[[ Available records open ]]

-- ==== Sys2Proof/Laws/KeptIsland.lean ====
section
/-! SUPPORT. What the operations of Machine/Island.lean may change (Safety.lean, Kept): one lemma for each. -/

set_option linter.all false

namespace Sys2Proof.Machine

theorem State.islandSelfTestEnd_kept {mm : Nat} {s0 s : State} {pass : Bool} (hm : Sub 0x7ffffffff00000040000000e800 mm) (h : Kept mm s0 s) : Kept mm s0 (State.islandSelfTestEnd pass s) := by
  have k0 : Sub 0x1000000000000000000000800 mm := Sub.trans (by decide) hm
  unfold State.islandSelfTestEnd
  repeat' first
    | (intro x; refine Kept.bind (s0 := s0) (m := mm) (x := x) ?_ ?_; subst x; rotate_left; clear_value x; intro _)
    | (intro y; clear_value y)
    | intro _
    | with_reducible assumption
    | with_reducible lift_lets -underBinder
    | with_reducible apply State.setIsland_kept k0
    | with_reducible apply State.islandRunIfLocked_kept k0
    | with_reducible apply State.islandSettle_kept hm
    | with_reducible apply State.islandFault_kept hm
    | with_reducible apply Kept.ite
    | with_reducible split
    | split

theorem State.oscillatorCheck_kept {mm : Nat} {s0 s : State} {dev : Int} (hm : Sub 0x7ffffffff00000040000000e800 mm) (h : Kept mm s0 s) : Kept mm s0 (State.oscillatorCheck dev s) := by
  unfold State.oscillatorCheck
  repeat' first
    | (intro x; refine Kept.bind (s0 := s0) (m := mm) (x := x) ?_ ?_; subst x; rotate_left; clear_value x; intro _)
    | (intro y; clear_value y)
    | intro _
    | with_reducible assumption
    | with_reducible lift_lets -underBinder
    | with_reducible apply State.islandFault_kept hm
    | with_reducible apply Kept.ite
    | with_reducible split
    | split

theorem State.pd7Low_kept {mm : Nat} {s0 s : State} (hm : Sub 0x7ffffffff00000040000000e800 mm) (h : Kept mm s0 s) : Kept mm s0 (State.pd7Low s) := by
  have k0 : Sub 0x7e0000000000000400000000800 mm := Sub.trans (by decide) hm
  have k1 : Sub 0x0 mm := Sub.trans (by decide) hm
  have k2 : Sub 0x1000000000000000000000800 mm := Sub.trans (by decide) hm
  have k3 : Sub 0x800 mm := Sub.trans (by decide) hm
  have kz : Sub (2 ^ 107 - 2 ^ (20 + zone 0x78100800)) mm := Sub.trans (by decide) hm
  unfold State.pd7Low
  repeat' first
    | (intro x; refine Kept.bind (s0 := s0) (m := mm) (x := x) ?_ ?_; subst x; rotate_left; clear_value x; intro _)
    | (intro y; have w_ : Nat := y; clear w_; subst y)
    | (intro y; clear_value y)
    | intro _
    | with_reducible assumption
    | with_reducible lift_lets -underBinder
    | with_reducible apply State.islandDark_kept k0
    | with_reducible apply State.islandSettle_kept hm
    | with_reducible apply State.each_kept k1
    | with_reducible apply State.setIsland_kept k2
    | with_reducible refine State.wr_kept ?_ ?_
    | exact Sub.bit (Sub.trans (by decide) hm)
    | (refine Sub.from (b := 0x78100800) kz ?_; (try simp only [key, bk]); omega)
    | with_reducible apply Kept.ite
    | with_reducible split
    | split
    | with_reducible apply Kept.upd_island k3

theorem State.islandSample_kept {mm : Nat} {s0 s : State} {x : List Int} (hm : Sub 0x800 mm) (h : Kept mm s0 s) : Kept mm s0 (State.islandSample x s) := by
  unfold State.islandSample
  repeat' first
    | (intro x; refine Kept.bind (s0 := s0) (m := mm) (x := x) ?_ ?_; subst x; rotate_left; clear_value x; intro _)
    | (intro y; clear_value y)
    | intro _
    | with_reducible assumption
    | with_reducible lift_lets -underBinder
    | with_reducible apply Kept.ite
    | with_reducible split
    | split
    | with_reducible apply Kept.upd_island hm

theorem State.setStage_kept {mm : Nat} {s0 s : State} {i : Nat} {r : Stage} (hm : Sub 0x800 mm) (h : Kept mm s0 s) : Kept mm s0 (State.setStage i r s) := by
  unfold State.setStage
  repeat' first
    | (intro x; refine Kept.bind (s0 := s0) (m := mm) (x := x) ?_ ?_; subst x; rotate_left; clear_value x; intro _)
    | (intro y; clear_value y)
    | intro _
    | with_reducible assumption
    | with_reducible lift_lets -underBinder
    | with_reducible apply Kept.ite
    | with_reducible split
    | split
    | with_reducible apply Kept.upd_island hm

theorem State.dropOut_kept {mm : Nat} {s0 s : State} {i : Nat} (hm : Sub 0x7f0000000000000000000000000 mm) (h : Kept mm s0 s) : Kept mm s0 (State.dropOut i s) := by
  have kz : Sub (2 ^ 107 - 2 ^ (20 + zone 0x78100800)) mm := Sub.trans (by decide) hm
  unfold State.dropOut
  repeat' first
    | (intro x; refine Kept.bind (s0 := s0) (m := mm) (x := x) ?_ ?_; subst x; rotate_left; clear_value x; intro _)
    | (intro y; clear_value y)
    | intro _
    | with_reducible assumption
    | with_reducible lift_lets -underBinder
    | with_reducible refine State.wr_kept ?_ ?_
    | exact Sub.bit (Sub.trans (by decide) hm)
    | (refine Sub.from (b := 0x78100800) kz ?_; (try simp only [key, bk]); omega)
    | with_reducible apply Kept.ite
    | with_reducible split
    | split

theorem State.stageEval_kept {mm : Nat} {s0 s : State} {i : Nat} {m : Option F32} (hm : Sub 0x7f0000000000000000000000800 mm) (h : Kept mm s0 s) : Kept mm s0 (State.stageEval i m s) := by
  have k0 : Sub 0x7f0000000000000000000000000 mm := Sub.trans (by decide) hm
  have k1 : Sub 0x800 mm := Sub.trans (by decide) hm
  have kz : Sub (2 ^ 107 - 2 ^ (20 + zone 0x78100800)) mm := Sub.trans (by decide) hm
  unfold State.stageEval
  repeat' first
    | (intro x; refine Kept.bind (s0 := s0) (m := mm) (x := x) ?_ ?_; subst x; rotate_left; clear_value x; intro _)
    | (intro y; have w_ : Nat → Nat := y; clear w_; subst y)
    | (intro y; clear_value y)
    | intro _
    | with_reducible assumption
    | with_reducible lift_lets -underBinder
    | with_reducible apply State.dropOut_kept k0
    | with_reducible apply State.setStage_kept k1
    | with_reducible refine State.setBit_kept ?_ ?_
    | exact Sub.bit (Sub.trans (by decide) hm)
    | (refine Sub.from (b := 0x78100800) kz ?_; (try simp only [key, bk]); omega)
    | with_reducible apply Kept.ite
    | with_reducible split
    | split

theorem State.meanTake_kept {mm : Nat} {s0 s : State} {v : List F32} {i : Nat} (hm : Sub 0x800 mm) (h : Kept mm s0 s) : Kept mm s0 (State.meanTake v i s) := by
  unfold State.meanTake
  repeat' first
    | (intro x; refine Kept.bind (s0 := s0) (m := mm) (x := x) ?_ ?_; subst x; rotate_left; clear_value x; intro _)
    | (intro y; clear_value y)
    | intro _
    | with_reducible assumption
    | with_reducible lift_lets -underBinder
    | with_reducible apply State.setStage_kept hm
    | with_reducible apply Kept.ite
    | with_reducible split
    | split

theorem State.meanUpdate_kept {mm : Nat} {s0 s : State} {i : Nat} (hm : Sub 0x7ffffffff00000040000000e800 mm) (h : Kept mm s0 s) : Kept mm s0 (State.meanUpdate i s) := by
  have k0 : Sub 0x7f0000000000000000000000800 mm := Sub.trans (by decide) hm
  have k1 : Sub 0x800 mm := Sub.trans (by decide) hm
  unfold State.meanUpdate
  repeat' first
    | (intro x; refine Kept.bind (s0 := s0) (m := mm) (x := x) ?_ ?_; subst x; rotate_left; clear_value x; intro _)
    | (intro y; clear_value y)
    | intro _
    | with_reducible assumption
    | with_reducible lift_lets -underBinder
    | with_reducible apply State.stageEval_kept k0
    | with_reducible apply State.setStage_kept k1
    | with_reducible apply State.islandSettle_kept hm
    | with_reducible apply Kept.ite
    | with_reducible split
    | split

[[ Available records closed ]]

# Exercise description
Would you copy each line of the records that contains "islandSelfTestEnd"?

# Solution for this exercise
theorem State.islandSelfTestEnd_kept {mm : Nat} {s0 s : State} {pass : Bool} (hm : Sub 0x7ffffffff00000040000000e800 mm) (h : Kept mm s0 s) : Kept mm s0 (State.islandSelfTestEnd pass s) := by
  unfold State.islandSelfTestEnd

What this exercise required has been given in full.